24. The method of claim 23, wherein the injected fluid is a hydrate inhibitor, a wax inhibitor, an asphaltene inhibitor, a scale inhibitors, a corrosion inhibitors, or an antideposition agent.

25. The method of claim 20, wherein (a) comprises lowering the collection tool subsea from a surface vessel with the tie-back conduit.

26. The method of claim 20, further comprising:

lowering the collection tool subsea outside of a plume formed by the discharged hydrocarbons;

aligning the collection tool with the flow passage;

moving the collection tool in a first direction beyond an outlet of the flow passage; and

moving the collection tool in a second direction opposite the first direction to insert the stabbing member into the flow passage.

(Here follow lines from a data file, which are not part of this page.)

-- ==== Sys2Proof/Machine/Ports.lean ====
section
/-! DEFINITION. Audio ports (R306–R337): configuration, frames, starts, underruns, external clock faults, taps,
and the start groups. -/

namespace Sys2Proof.Machine

/-- KIND_EVENTS of AUDIO_PORT (R337). -/
def evPortStarted : Nat := 16
def evPortStopped : Nat := 17
def evPortUnderrun : Nat := 18
def evPortOverrun : Nat := 19
def evPortLost : Nat := 20
def evPortReturned : Nat := 21
def evPortGlitch : Nat := 22
def evPortStep : Nat := 23
def evPortMismatch : Nat := 24
def evPortZc : Nat := 25

/-- Hidden slots of a port: data muted since the clock was lost; its group has fired; slots that wait for a zero
crossing; the last frame missed a sample; frames are being dropped; the next block carries MARK; RUN has fallen;
frames gathered; frames dropped; descriptors claimed; the fire epoch; slots stopped; frames of the block. -/
def axPMute : Nat := 32
def axPFired : Nat := 33
def axPWait : Nat := 34
def axPUnder : Nat := 35
def axPOver : Nat := 36
def axPMark : Nat := 37
def axPStop : Nat := 40
def axPGot : Nat := 41
def axPDropped : Nat := 42
def axPHeld : Nat := 43
def axPFire : Nat := 44
def axPStopped : Nat := 45
def axPBlock : Nat := 46

/-- Frames discarded in succession (R328). -/
def axPGlitch : Nat := 48

/-- The stamp of the samples that a port last sent (R317). -/
def axPStamp : Nat := 47

/-- Histories of a port: the ASRC frames made for the two frames to come, oldest first, as L, R and stamp (R317); the
samples last offered to its slots, L and R; for each slot the frames of a ramp in that have passed, plus one, and of a ramp to
zero (R320, R321). A synchronising reset clears them: the port's sample buffers (R322). -/
def hsAhead : Nat := 7
def hsOffered : Nat := 8
def hsRampIn : Nat := 9
def hsRampOut : Nat := 10

/-! ## Configuration (R306–R311, R315, R316) -/

/-- Bits of a slot and of a word by code. -/
def slotBits (c : Nat) : Nat := [16, 24, 32, 32].getD c 32
def wordBits (c : Nat) : Nat := [16, 20, 24, 32].getD c 32

/-- Slots of a port's frame, by its leader's FORMAT and SLOTS. -/
def State.portSlots (s : State) (w : Nat) : Nat :=
  let m := s.clkPort w
  if s.fld m PORT.PORT_CFG_FORMAT = 2 then s.fld m PORT.PORT_CFG_SLOTS + 1 else 2

/-- The limits of R307: the word fits its slot, and the bit clock is at most 24,576,000 Hz. -/
def State.frameOk (s : State) (w : Nat) : Bool :=
  let m := s.clkPort w
  let b := slotBits (s.fld m PORT.PORT_CFG_SLOT_BITS)
  decide (wordBits (s.fld w PORT.PORT_CFG_WORD_BITS) ≤ b) &&
    decide (rateHz (s.fld m PORT.PORT_CFG_RATE) * (b * s.portSlots w) ≤ 24576000)

def allPorts : List Nat := (List.range 32).map winPort

/-- The ports that take their clocks from a port, itself included (R315). -/
def State.clockGroup (s : State) (m : Nat) : List Nat := allPorts.filter (fun p => s.present p && s.clkPort p == m)

/-- The data line that a port uses (R316). -/
def State.portLine (s : State) (w : Nat) : Nat := if s.flag w PORT.PORT_GROUP_SHARE_DATA then s.clkPort w else w

/-- Do the slots of an output port lie within its frame (R309)? In two-slot framing a stereo lane takes slot 0. -/
def State.slotsWithin (s : State) (w : Nat) : Bool :=
  s.flag w PORT.PORT_CFG_DIR || decide (s.slotMap w < 2 ^ s.portSlots w) &&
    (match s.linkIn w 0 with
     | some l => s.flag (winLane (instOf l.src)) LANE.LANE_CFG_MONO || decide (l.sel + 1 < s.portSlots w)
     | none => true)

/-- Two ports on one line: of one direction, and with no common slot among outputs (R316). -/
def State.lineOk (s : State) (a b : Nat) : Bool :=
  a == b || s.portLine a != s.portLine b ||
    (s.flag a PORT.PORT_CFG_DIR == s.flag b PORT.PORT_CFG_DIR && (s.slotMap a &&& s.slotMap b) == 0)

/-- Does a write that leaves state `t` place the slots of a port and of its group as R309 and R316 ask? -/
def slotCodes (t : State) (w : Nat) : List Nat :=
  let g := t.clockGroup (t.clkPort w) ++ t.clockGroup w
  if g.all (fun p => t.slotsWithin p && allPorts.all (fun q => !t.present q || t.lineOk p q)) then [] else [0x060A]

/-- The conditions of R315 on a group: the leader is present and follows itself, and START_GROUP agrees. -/
def groupCodes (t : State) (w : Nat) : List Nat :=
  let m := t.clkPort w
  if t.present m && t.clkPort m == m && t.fld m PORT.PORT_GROUP_START_GROUP == t.fld w PORT.PORT_GROUP_START_GROUP &&
      (t.clockGroup w).all (fun p => p == w || (t.clkPort w == w &&
        t.fld p PORT.PORT_GROUP_START_GROUP == t.fld w PORT.PORT_GROUP_START_GROUP)) then [] else [0x0609]

/-- Is the queue free for one producer: bound, device-to-host, and used by nothing else (R331, R346)? `self` is the
window that would tap it, whose own present tap does not count. -/
def State.tapFree (s : State) (self q : Nat) : Bool :=
  kindOf q == .queue && s.present q && s.parentOf q != 0x3FF && s.qToHost q && (s.linkIn q 0).isNone &&
    allPorts.all (fun p => p == self || s.fld p PORT.TAP_QUEUE != q) && (s.fld q QUE.Q_CFG_TAP_DEC == 0x3FF || q == self)

def bitCount (n : Nat) : Nat := ((List.range 16).filter (fun i => n.testBit i)).length

/-- The slots that a port's tap stores (R331). -/
def State.tapSlots (s : State) (w : Nat) : Nat :=
  if s.flag w PORT.PORT_CFG_DIR then s.fld w PORT.TAP_SLOT_MASK else s.fld w PORT.TAP_SLOT_MASK &&& s.slotMap w

/-- LENGTH of a tap block of `k` slots (R332). -/
def tapLen (format frames k : Nat) : Nat := 4 + frames * 4 * (if format = 2 then (k + 1) / 2 else k)

/-- Would a block of the slots that the tap stores pass LENGTH? -/
def State.tapTooLong (s : State) (w : Nat) : Bool :=
  decide (65535 < tapLen (s.fld w PORT.TAP_FORMAT) (s.fld w PORT.BLOCK_FRAMES) (bitCount (s.tapSlots w)))

/-- Has a port that takes its own clocks RATE code 0 as a master, or code 15 (R308)?
Mark DEDUCED: notes/assumptions/184.md. -/
def State.rateRefused (s : State) (w : Nat) : Bool :=
  s.fld w PORT.PORT_CFG_RATE == 15 ||
    (s.clkPort w == w && s.fld w PORT.PORT_CFG_RATE == 0 && s.fld w PORT.PORT_CFG_CLOCKING == 0)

27. The method of claim 20, wherein the flow of the hydrocarbons through the flow passage during (d) is at least partially blocked by an annular packer disposed about the stabbing member.

28. The method of claim 27, further comprising:

radially expanding the annular packer into engagement with an inner surface defining the flow passage after (c).

29. A device for capturing hydrocarbons discharged from a subsea flow passage having an inner diameter, the device comprising:

an elongate tubular structure having a central axis, a first end, and a second end opposite the first end, wherein the second end is open and in fluid communication with the first end;

wherein the tubular structure includes a rigid stabbing member extending axially from the second end and configured to be inserted into the flow passage; and

an annular packer disposed about the stabbing member, wherein the packer is secured to the stabbing member and extends radially outward from the stabbing member;

wherein the packer is configured to radially expand from a retracted position to an expanded position upon insertion of the stabbing member into the flow passage, wherein the packer has an outer diameter in the retracted position that is less than the inner diameter of the flow passage.

30. The device of claim 29, wherein the packer is configured to sealingly engage an inner surface defining the flow passage and at least partially block the flow of hydrocarbons from the flow passage.

31. The device of claim 30, wherein the tubular structure further comprises a crossover member coupled to the stabbing member and configured to rotate about the central axis relative to the stabbing member.

32. The device of claim 31, wherein the tubular structure further comprises an adapter member extending from the first end to the crossover member, wherein the adapter member includes a J-slot connector configured to releasably engage the tie-back conduit.

33. The device of claim 30, wherein the second end comprises a tapered mule-shoe.

34. The device of claim 30, and wherein the first end is configured to be coupled to a lower end of a tie-back conduit extending subsea.

35. The device of claim 30, wherein the tie-back conduit is a riser or pipe string extending from the surface.

36. The device of claim 30, further comprising an ROV control panel coupled to the tubular structure, and a plurality of flow lines extending from the ROV control panel to the stabbing member;

wherein the flow lines are configured to inject a fluid into the tubular structure.

37. The device of claim 30, further comprising a plurality of circumferentially spaced ribs coupled to the stabbing member, wherein the ribs are axially positioned between the second end and the packer, and wherein the ribs extend radially outward from the stabbing member to an outer diameter that is greater than the outer diameter of the packer in the retracted position and less than the inner diameter of the flow passage.